La necessità di occuparsi di questo sito, che oltre ad avere un grande valore storico per la provincia di Napoli, costituisce anche un patrimonio di professionalità, si è fatta più pressante in seguito all’emanazione del cosiddetto decreto “Salva-Italia”. Il decreto rende obbligatorio il pareggio in Bilancio per i siti produttivi dell’Agenzia del Ministero della Difesa entro il 2014, pena la chiusura del sito stesso.

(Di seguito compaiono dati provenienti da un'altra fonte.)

-- ==== Sys2Proof/Machine/CoreMem.lean ====
section
/-! DEFINITION. The core's loads, stores and exchanges (R408, R409, R413), control transfers (R410, R411), system instructions
(R408, R414, R419, R422, R425, R427, R432) and string instructions (R416 to R418). -/
namespace Sys2Proof.Machine
open Sys2Proof

/-- A load from the effective address `ea`, after which `upd` changes the core, with the word read. -/
def loadRun (w : Nat) (op : Word) (len : Nat) (ea : Core → Word) (upd : Word → Core → Core) (s : State) : Out :=
  coreRun w op len (fun t =>
    let x := t.wing w
    let a := ea x.core
    match x.eaFault false a with
    | some e => .error e
    | none => let (v, t) := t.eaRead w a; .ok (t.modCore w (upd v))) s

/-- A store of `val` at the effective address `ea`, both from the core as it stood, and the change `upd` of the core. -/
def storeRun (w : Nat) (op : Word) (len : Nat) (ea val : Core → Word) (upd : Core → Core) (s : State) : Out :=
  coreRun w op len (fun t =>
    let x := t.wing w
    let a := ea x.core
    match x.eaFault true a with
    | some e => .error e
    | none => .ok ((t.modCore w upd).eaWrite w a (val x.core))) s

/-- LDW Wd, [Wb + k] (R408). -/
def execLdwDisp (w : WingId) (d b : Reg) (k : BitVec 4) (s : State) : Out :=
  loadRun w (w16 (0x5000 + 256 * d + 16 * b + k.toNat)) 1 (fun c => c.get b + w16 k.toNat) (fun v c => c.put d v) s
/-- STW Ws, [Wb + k] (R408). -/
def execStwDisp (w : WingId) (r b : Reg) (k : BitVec 4) (s : State) : Out :=
  storeRun w (w16 (0x6000 + 256 * r + 16 * b + k.toNat)) 1 (fun c => c.get b + w16 k.toNat) (fun c => c.get r) (fun c => c) s
/-- LDW Wd, [Wb+] (R408, R409). -/
def execLdwPostinc (w : WingId) (d b : Reg) (s : State) : Out :=
  loadRun w (w16 (0x7000 + 16 * d + b)) 1 (fun c => c.get b) (fun v c => (c.put b (c.get b + 1)).put d v) s
/-- LDW Wd, [−Wb] (R408, R409). -/
def execLdwPredec (w : WingId) (d b : Reg) (s : State) : Out :=
  loadRun w (w16 (0x7100 + 16 * d + b)) 1 (fun c => c.get b - 1) (fun v c => (c.put b (c.get b - 1)).put d v) s
/-- STW Ws, [Wb+] (R408, R409). -/
def execStwPostinc (w : WingId) (r b : Reg) (s : State) : Out :=
  storeRun w (w16 (0x7200 + 16 * r + b)) 1 (fun c => c.get b) (fun c => c.get r) (fun c => c.put b (c.get b + 1)) s
/-- STW Ws, [−Wb] (R408, R409). -/
def execStwPredec (w : WingId) (r b : Reg) (s : State) : Out :=
  storeRun w (w16 (0x7300 + 16 * r + b)) 1 (fun c => c.get b - 1) (fun c => c.get r) (fun c => c.put b (c.get b - 1)) s
/-- XCH Wd, [Wb] (R408, R409): the read and the write, with nothing between them. -/
def execXch (w : WingId) (d b : Reg) (s : State) : Out :=
  coreRun w (w16 (0x7400 + 16 * d + b)) 1 (fun t =>
    let x := t.wing w
    let a := x.core.get b
    match (x.eaFault false a <|> x.eaFault true a) with
    | some e => .error e
    | none => let (v, t) := t.eaRead w a; .ok ((t.modCore w (fun c => c.put d v)).busWrite x.core.applet w (x.core.phys a) (x.core.get d))) s
/-- LDA Wd, [k] (R413). -/
def execLda (w : WingId) (d : Reg) (k : Word) (s : State) : Out := loadRun w (opExt 11 d 7) 2 (fun _ => k) (fun v c => c.put d v) s
/-- STA Wd, [k] (R413). -/
def execSta (w : WingId) (r : Reg) (k : Word) (s : State) : Out :=
  storeRun w (opExt 11 r 8) 2 (fun _ => k) (fun c => c.get r) (fun c => c) s

/-- A near transfer by an instruction of one word (R403): `t` gives the target from the core with PC at the next word. -/
def nearRun (w : Nat) (op : Word) (upd : Core → Core) (taken : Core → Bool) (t : Core → Word) (s : State) : Out :=
  coreStep w op 1 (fun c => if taken c then (upd c).near ((c.pc - 1).toNat / 0x10000) (t c) else upd c) s

/-- Bcc (R410). -/
def execBcc (w : WingId) (c : BitVec 4) (k : Octet) (s : State) : Out :=
  nearRun w (w16 (0x9000 + 256 * c.toNat + k.toNat)) (fun x => x) (fun x => condHolds c x.st) (fun x => x.pcLow + sx8 k) s
/-- BRA (R410). -/
def execBra (w : WingId) (k : BitVec 12) (s : State) : Out :=
  nearRun w (w16 (0xA000 + k.toNat)) (fun x => x) (fun _ => true) (fun x => x.pcLow + k.signExtend 16) s
/-- CALL (R410). -/
def execCall (w : WingId) (k : BitVec 12) (s : State) : Out :=
  nearRun w (w16 (0xB000 + k.toNat)) (fun x => x.put 14 x.pcLow) (fun _ => true) (fun x => x.pcLow + k.signExtend 16) s
/-- DBNZ (R411). -/
def execDbnz (w : WingId) (d : Reg) (k : Octet) (s : State) : Out :=
  nearRun w (opImm 12 d k) (fun x => x.put d (x.get d - 1)) (fun x => x.get d - 1 != 0) (fun x => x.pcLow + sx8 k) s
/-- JMP Wd (R410). -/
def execJmpReg (w : WingId) (d : Reg) (s : State) : Out :=
  nearRun w (opExt 14 d 0) (fun x => x) (fun _ => true) (fun x => x.get d) s
/-- CALL Wd (R410). -/
def execCallReg (w : WingId) (d : Reg) (s : State) : Out :=
  nearRun w (opExt 14 d 1) (fun x => x.put 14 x.pcLow) (fun _ => true) (fun x => x.get d) s
/-- RET (R408). -/
def execRet (w : WingId) (s : State) : Out := nearRun w 0x0001 (fun x => x) (fun _ => true) (fun x => x.get 14) s
/-- RETF (R408). -/
def execRetf (w : WingId) (s : State) : Out :=
  coreRun w 0x0002 1 (fun t =>
    let x := t.wing w
    let sp := x.core.get 15
    match x.stackFault false sp with
    | some e => .error e
    | none =>
      let (v, t) := t.eaRead w sp
      .ok (t.modCore w (fun c => (c.put 15 (sp + 1)).near (v.toNat % 256) (c.get 14)))) s
/-- CALLF (R410). -/
def execCallf (w : WingId) (a : BitVec 24) (s : State) : Out :=
  coreRun w (w16 (0xEC00 + a.toNat / 0x10000)) 2 (fun t =>
    let x := t.wing w
    let sp := x.core.get 15 - 1
    match x.stackFault true sp with
    | some e => .error e
    | none => .ok ((t.modCore w (fun c => { (c.put 15 sp).put 14 c.pcLow with pc := a })).eaWrite w sp (w16 x.core.seg))) s
/-- JMPF (R410). -/
def execJmpf (w : WingId) (a : BitVec 24) (s : State) : Out :=
  coreStep w (w16 (0xED00 + a.toNat / 0x10000)) 2 (fun c => { c with pc := a }) s

/-- RETI (R422), Keeper-only. -/
def execReti (w : WingId) (s : State) : Out := keeperRun w 0x0003 (fun t => t.reti w) s
/-- SLEEP (R425), Keeper-only: it ends at once while the Docent presents a request. -/
def execSleep (w : WingId) (s : State) : Out :=
  keeperRun w 0x0004 (fun t => .ok (if (t.wing w).doc.request then t else t.modCore w (fun c => { c with run := .asleep }))) s
/-- BRK (R432). -/
def execBrk (w : WingId) (s : State) : Out :=
  coreRun w 0x0005 1 (fun t => .ok (if (t.wing w).debug then (t.modCore w (fun c => { c with pc := c.pc - 1 })).halt w else t.brk w 0x0005)) s
/-- EI (R408), Keeper-only. -/
def execEi (w : WingId) (s : State) : Out := keeperRun w 0x0006 (fun t => .ok (t.modCore w (fun c => { c with st := putBit fIE true c.st }))) s
/-- DI (R408), Keeper-only. -/
def execDi (w : WingId) (s : State) : Out := keeperRun w 0x0007 (fun t => .ok (t.modCore w (fun c => { c with st := putBit fIE false c.st }))) s
/-- FENCE (R427): every older store has already been made. -/
def execFence (w : WingId) (s : State) : Out := coreStep w 0x0008 1 (fun c => c) s
/-- SVC #n (R419). -/
def execSvc (w : WingId) (n : Octet) (s : State) : Out :=
  coreRun w (w16 (0x0100 + n.toNat)) 1 (fun t => .ok (t.svc w n.toNat (w16 (0x0100 + n.toNat)))) s
/-- MFS (R414). -/
def execMfs (w : WingId) (d : Reg) (n : Fin 16) (s : State) : Out :=
  coreRun w (opExt 8 d n) 1 (fun t =>
    let c := (t.wing w).core
    match c.mfs n ((c.pc - 1).toNat / 0x10000) with
    | none => .error .reserved
    | some v => .ok (t.modCore w (fun c => c.put d v))) s
/-- MTS (R414). -/
def execMts (w : WingId) (n : Fin 16) (r : Reg) (s : State) : Out :=
  coreRun w (opExt 9 n r) 1 (fun t =>
    let c := (t.wing w).core
    match c.mts n (c.get r) with
    | none => .error .reserved
    | some c' => .ok (t.modCore w (fun _ => c'))) s

/-- What a string instruction does with one element (R416). -/
inductive RptOp | movs | fills | cmps | scans
  deriving DecidableEq, Repr

/-- Its code in the encoding 1110 1010 oooo 0000. -/
def RptOp.code : RptOp → Nat | .movs => 0 | .fills => 1 | .cmps => 2 | .scans => 3

/-- W `r` of a core outside its stack pointer. -/
def Core.reg (c : Core) (r : Nat) : Word := tget 0 c.w r

/-- One element (R416), with W11 one lower: whether the instruction stops early. A store comes last. -/
def State.rptElem (w : Nat) (applet : Bool) (o : RptOp) (s : State) : Except Trap (Bool × State) :=
  let x := s.wing w
  let c := x.core
  let src := c.reg 12
  let dst := c.reg 13
  let fault := fun (wr : Bool) (ea : Word) =>
    let k : AccKind := if wr then .store else .load
    (x.deny applet k (c.phys ea)).map (fun u => Trap.access k.code ea u)
  let reads := fun (ea : Word) (t : State) => t.busRead applet w (c.phys ea)
  let bump := fun (a b : Bool) (c : Core) =>
    { c with w := tset 0 11 (c.reg 11 - 1) (tset 0 12 (c.reg 12 + w16 (b2n a)) (tset 0 13 (c.reg 13 + w16 (b2n b)) c.w)) }
  match o with
  | .movs => match (fault false src <|> fault true dst) with
    | some e => .error e
    | none =>
      let (v, t) := reads src s
      .ok (false, (t.modCore w (bump true true)).busWrite applet w (c.phys dst) v)
  | .fills => match fault true dst with
    | some e => .error e
    | none => .ok (false, (s.modCore w (bump false true)).busWrite applet w (c.phys dst) (c.reg 0))
  | .cmps => match (fault false src <|> fault false dst) with
    | some e => .error e
    | none =>
      let (a, t) := reads src s
      let (b, t) := reads dst t
      .ok (a != b, t.modCore w (fun c => { bump true true c with st := (plainSub a b c.st).2 }))
  | .scans => match fault false src with
    | some e => .error e
    | none =>
      let (a, t) := reads src s
      .ok (a == c.reg 0, t.modCore w (fun c' => { bump true false c' with st := (plainSub a (c.reg 0) c'.st).2 }))

/-- At most `n` elements: how many were done, whether the instruction has ended, and the fault that stopped it. -/
def State.rptLoop (w : Nat) (applet : Bool) (o : RptOp) : Nat → Nat → State → Nat × Bool × Option Trap × State
  | 0, k, s => (k, (s.wing w).core.reg 11 == 0, none, s)
  | n + 1, k, s =>
    if (s.wing w).core.reg 11 = 0 then (k, true, none, s) else
    match s.rptElem w applet o with
    | .error e => (k, false, some e, s)
    | .ok (stop, t) =>
      if stop || (t.wing w).core.reg 11 = 0 then (k + 1, true, none, t)
      else if !(t.wing w).awake || (!applet && (t.wing w).intDue) then (k + 1, false, none, t)
      else State.rptLoop w applet o n (k + 1) t

/-- The flags of CMPS and SCANS with W11 = 0 at the start (R416). -/
def RptOp.empty (o : RptOp) (c : Core) : Core :=
  if c.reg 11 ≠ 0 then c else
  match o with | .cmps => { c with st := putBit fZ true c.st } | .scans => { c with st := putBit fZ false c.st } | _ => c

/-- A string instruction in applet mode (R418): the RESERVED_OP trap, the Curator's emulation, and the return. -/
def State.rptEmulate (w : Nat) (o : RptOp) (op : Word) (s : State) : State :=
  let c0 := (s.wing w).core
  let s := (s.modWing w (Wing.trapCount 1)).trapEnter w 1 c0.pc c0.pc op
  if !(s.wing w).awake then s else
  let back := fun (t : State) (next : BitVec 24) => t.modCore w (fun c => { c with kSp := c0.kSp, pc := next, st := (c.st &&& 0x1F) ||| (c0.st &&& 0xE0) })
  let s := (s.modWing w (Wing.bump 0 0x280105)).modCore w (fun c => o.empty { c with st := c0.st })
  let (k, _, e, t) := State.rptLoop w true o 0x10000 0 s
  let t := t.modWing w (fun x => iter k (Wing.bump 0 0x280106) x)
  if !(t.wing w).awake then t else
  let t := back t (c0.pc + (if e.isSome then 0 else 1))
  match e with | none => t | some _ => t.appletEnd w .faulted 3 (t.wing w).apl.exitCode

/-- A string instruction (R416 to R418): in Keeper mode up to `n` elements before an interrupt or a halt comes between two, and PC
stays at the instruction until it ends. -/
def rptRun (w : Nat) (o : RptOp) (n : Nat) (s : State) : Out :=
  let op := w16 (0xEA00 + 16 * o.code)
  .next (if !(s.wing w).ready then s else
    match s.fetchFault w 1 with
    | some (t, s') => s'.raiseTrap w op t
    | none =>
      if (s.wing w).core.applet then s.rptEmulate w o op else
      let (_, done, e, t) := State.rptLoop w false o n 0 (s.modCore w o.empty)
      match e with
      | some e => t.raiseTrap w op e
      | none => if done && (t.wing w).awake then t.modCore w (fun c => { c with pc := c.pc + 1 }) else t)

/-- RPT MOVS (R416). -/
def execRptMovs (w : WingId) (n : Word) (s : State) : Out := rptRun w .movs n.toNat s
/-- RPT FILLS (R416). -/
def execRptFills (w : WingId) (n : Word) (s : State) : Out := rptRun w .fills n.toNat s
/-- RPT CMPS (R416). -/
def execRptCmps (w : WingId) (n : Word) (s : State) : Out := rptRun w .cmps n.toNat s
/-- RPT SCANS (R416). -/
def execRptScans (w : WingId) (n : Word) (s : State) : Out := rptRun w .scans n.toNat s

end Sys2Proof.Machine
end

Dopo aver visitato lo spolettificio, il consigliere regionale PD Antonio Marciano ha dichiarato: “Dallo Spolettificio di Torre Annunziata può passare una parte importante del rilancio produttivo di un’area segnata da una drammatica e cronica disoccupazione. Siamo ancora in tempo per programmare soluzioni che tengano insieme le esigenze di sviluppo del sito, ma soprattutto di tutela dei lavoratori ed evitare così di rincorrere l’emergenza. Per prima cosa, dunque, dovremo verificare in sede di audizione in Commissione se c’è un orientamento più preciso da parte della direzione dello stabilimento e dell’agenzia della Difesa, così da poter meglio operare e verificare gli impegni possibili della Regione”.